The lawsuits considered here began well before Clean Air Act and the EPA initiated efforts to regulate greenhouse gases. Two groups of plaintiffs, respondents here, filed separate complaints in a Federal District Court against petitioners, the same five major electric power companies. One group of plaintiffs included eight States and New York City; the second joined three nonprofit land trusts. According to the complaint, defendants are the largest emitters of carbon dioxide in the Nation. By contributing to global warming, plaintiffs asserted, the defendants' emissions substantially and unreasonably interfered with public rights, in violation of the federal common law of interstate nuisance, or, in the alternative, of state tort law. All plaintiffs ask for a decree setting carbon-dioxide emissions for each defendant at an initial cap, to be further reduced annually.
The District Court dismissed both suits as presenting nonjusticiable political questions, but the Second Circuit reversed.
Could federal judges set limits on greenhouse gas emissions in face of a law empowering the EPA to set the same limits?
The Clean Air Act and the EPA actions it authorized displaced any federal common law right to seek the relief sought.

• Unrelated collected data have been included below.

-- ==== Sys2Proof/Proofs/Records.lean ====
section
/-! What a step without a reset leaves of the reading, the timestamp, the outcome and the configuration
(70_reset_and_hazards.md R264, R267). -/

namespace Sys2Proof.Machine

/-! ## The stored reading (10_state.md R29 to R31) -/

/-- The stored reading stays as it is. -/
def Block.ReadingKept (b c : Block) : Prop := c.hum = b.hum ∧ c.temp = b.temp ∧ c.rdValid = b.rdValid

/-- BIT_HIGH ends the transaction with Success. -/
def Block.Succeeds (b c : Block) : Prop := b.phase = .bitHigh ∧ c.phase = .idle ∧ c.result = .success

theorem TickStep.reading_cases {v : Level} {b c : Block} (h : TickStep v b c) : b.ReadingKept c ∨ b.Succeeds c := by
  cases h with
  | lastBit hp _ bit _ _ f _ =>
    rcases Block.finalize_cases params { b.timerAdvance with frame := f, bitIdx := b.bitIdx + 1 } with ⟨_, e⟩ | ⟨_, e⟩
    · rw [e]; exact .inr ⟨hp, rfl, rfl⟩
    · rw [e]; exact .inl ⟨rfl, rfl, rfl⟩
  | _ => exact .inl ⟨rfl, rfl, rfl⟩

theorem BlockStep.reading_cases {b c : Block} (h : BlockStep b c) : b.ReadingKept c ∨ b.Succeeds c := by
  cases h with
  | tick h => exact h.reading_cases
  | _ => exact .inl ⟨rfl, rfl, rfl⟩

/-! ## The timestamp (10_state.md R32, R33) and the outcome (10_state.md R27, R28) -/

/-- The gate's timestamp and the outcome stay as they are. -/
def Block.RecordKept (b c : Block) : Prop :=
  c.lastPoll = b.lastPoll ∧ c.lastValid = b.lastValid ∧ c.result = b.result ∧ c.polled = b.polled

/-- A transaction ends and is recorded with the time latched at its acceptance (60_exceptions.md R232). -/
def Block.Recorded (b c : Block) : Prop := b.phase ≠ .idle ∧ c.phase = .idle ∧ c.lastPoll = b.nowLatch

/-- A rejected POLL leaves the timestamp (40_poll_gate.md R103). -/
def Block.Rejected (b c : Block) : Prop :=
  c.phase = .idle ∧ c.result = .pollingIntervalError ∧ c.lastPoll = b.lastPoll ∧ c.lastValid = b.lastValid

theorem TickStep.record_cases {v : Level} {b c : Block} (h : TickStep v b c) : b.RecordKept c ∨ b.Recorded c := by
  cases h with
  | timeout hp => exact .inr ⟨Phase.ne_idle_of_timed hp, rfl, rfl⟩
  | ackFailed hp => exact .inr ⟨by rcases hp with ⟨hp, _⟩ | ⟨hp, _⟩ | ⟨hp, _⟩ <;> simp [hp], rfl, rfl⟩
  | sepFailed hp | pulseFailed hp => exact .inr ⟨by simp [hp], rfl, rfl⟩
  | lastBit hp => exact .inr ⟨by simp [hp], Block.finalize_phase _ _, Block.finalize_lastPoll _ _⟩
  | _ => exact .inl ⟨rfl, rfl, rfl, rfl⟩

theorem BlockStep.record_cases {b c : Block} (h : BlockStep b c) :
    b.RecordKept c ∨ b.Recorded c ∨ b.Rejected c := by
  cases h with
  | tick h => exact h.record_cases.imp_right .inl
  | reject hi => exact .inr (.inr ⟨hi, rfl, rfl, rfl⟩)
  | same | configure | accept => exact .inl ⟨rfl, rfl, rfl, rfl⟩

/-- Settles O53: without a reset, a step that changes the reading is a Success, one that changes the timestamp ends a
transaction, and one that changes the outcome ends a transaction or rejects a POLL. -/
theorem resultsChangeOnlyAtTheEnd : Obligations.ResultsChangeOnlyAtTheEnd := by
  intro s t h hne
  rcases step_block_cases h with ⟨he, _⟩ | ⟨_, hb, _⟩
  · exact absurd he hne
  · refine ⟨fun hchange => ?_, fun hchange => ?_, fun hchange => ?_⟩
    · rcases hb.reading_cases with ⟨hhum, htemp, hvalid⟩ | hsuccess
      · simp [hhum, htemp, hvalid] at hchange
      · exact hsuccess
    · rcases hb.record_cases with ⟨hlast, hvalid, _⟩ | hend | ⟨_, _, hlast, hvalid⟩
      · simp [hlast, hvalid] at hchange
      · exact hend
      · simp [hlast, hvalid] at hchange
    · rcases hb.record_cases with ⟨_, _, hresult, hpolled⟩ | ⟨hbusy, hidle, _⟩ | ⟨hidle, hresult, _⟩
      · simp [hresult, hpolled] at hchange
      · exact ⟨hidle, .inl hbusy⟩
      · exact ⟨hidle, .inr hresult⟩

/-! ## The configuration (10_state.md R35, R36) -/

/-- Both configuration bits stay as they are. -/
def Block.ConfigKept (b c : Block) : Prop := c.cfgSignSrc = b.cfgSignSrc ∧ c.cfgSepErrStop = b.cfgSepErrStop

theorem Block.finalize_configKept (p : Params) (b : Block) : b.ConfigKept (b.finalize p) := by
  rcases Block.finalize_cases p b with ⟨_, e⟩ | ⟨_, e⟩ <;> rw [e] <;> exact ⟨rfl, rfl⟩

theorem TickStep.configKept {v : Level} {b c : Block} (h : TickStep v b c) : b.ConfigKept c := by
  cases h with
  | lastBit => exact Block.finalize_configKept _ _
  | _ => exact ⟨rfl, rfl⟩

/-- Outside IDLE the configuration is frozen. -/
theorem BlockStep.configKept_of_busy {b c : Block} (h : BlockStep b c) (busy : b.phase ≠ .idle) : b.ConfigKept c := by
  cases h with
  | same => exact ⟨rfl, rfl⟩
  | tick h => exact h.configKept
  | configure hi | accept hi | reject hi => exact absurd hi busy

/-- A tick event changes the block by a decoder tick or, while rst is asserted, not at all. -/
theorem step_block_of_tick {s t : State} {v : Level} (h : step s = .next t) (hv : nextEvent s = .tick v) :
    t.block = s.block ∨ TickStep v s.block t.block := by
  rcases step_next_cases h with ⟨w, he, _, ⟨_, hb⟩ | ⟨_, hb⟩⟩ | ⟨_, _, _, he, _⟩ | ⟨he, _⟩ | ⟨he, _⟩
  · exact .inl hb
  · cases hv.symm.trans he
    exact .inr (Block.tick_ok hb)
  all_goals cases hv.symm.trans he

/-- Settles O55: a busy block ignores a CFG write, and no tick writes the configuration. -/
theorem configIsFrozenDuringATransaction : Obligations.ConfigIsFrozenDuringATransaction := by
  rintro s t h hne (busy | ⟨v, hv⟩)
  · rcases step_block_cases h with ⟨he, _⟩ | ⟨_, hb, _⟩
    · exact absurd he hne
    · exact hb.configKept_of_busy busy
  · rcases step_block_of_tick h hv with hb | hb
    · rw [hb]; exact ⟨rfl, rfl⟩
    · exact hb.configKept

end Sys2Proof.Machine
end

The Act spoke directly to such emissions. 42 U.S.C.S. § 7411 directed the EPA to list categories of air pollution and establish emission standards. In fact, the EPA was doing so for greenhouse gas emissions from fossil-fuel fired power plants. The Act itself thus provided a means to seek limits on the emissions--the same relief respondents sought by invoking federal common law. The critical point was that Congress delegated to the EPA the decision whether and how to regulate carbon-dioxide emissions from power plants; the delegation was what displaced federal common law. The judgments respondents would commit to federal judges, in suits in any federal district, could not be reconciled with the decisionmaking scheme Congress enacted. It was error to find that federal judges could set limits on greenhouse gas emissions in face of a law empowering the EPA to set the same limits, subject to judicial review only to ensure against arbitrary, capricious, or unlawful action under 42 U.S.C.S. § 7607(d)(9).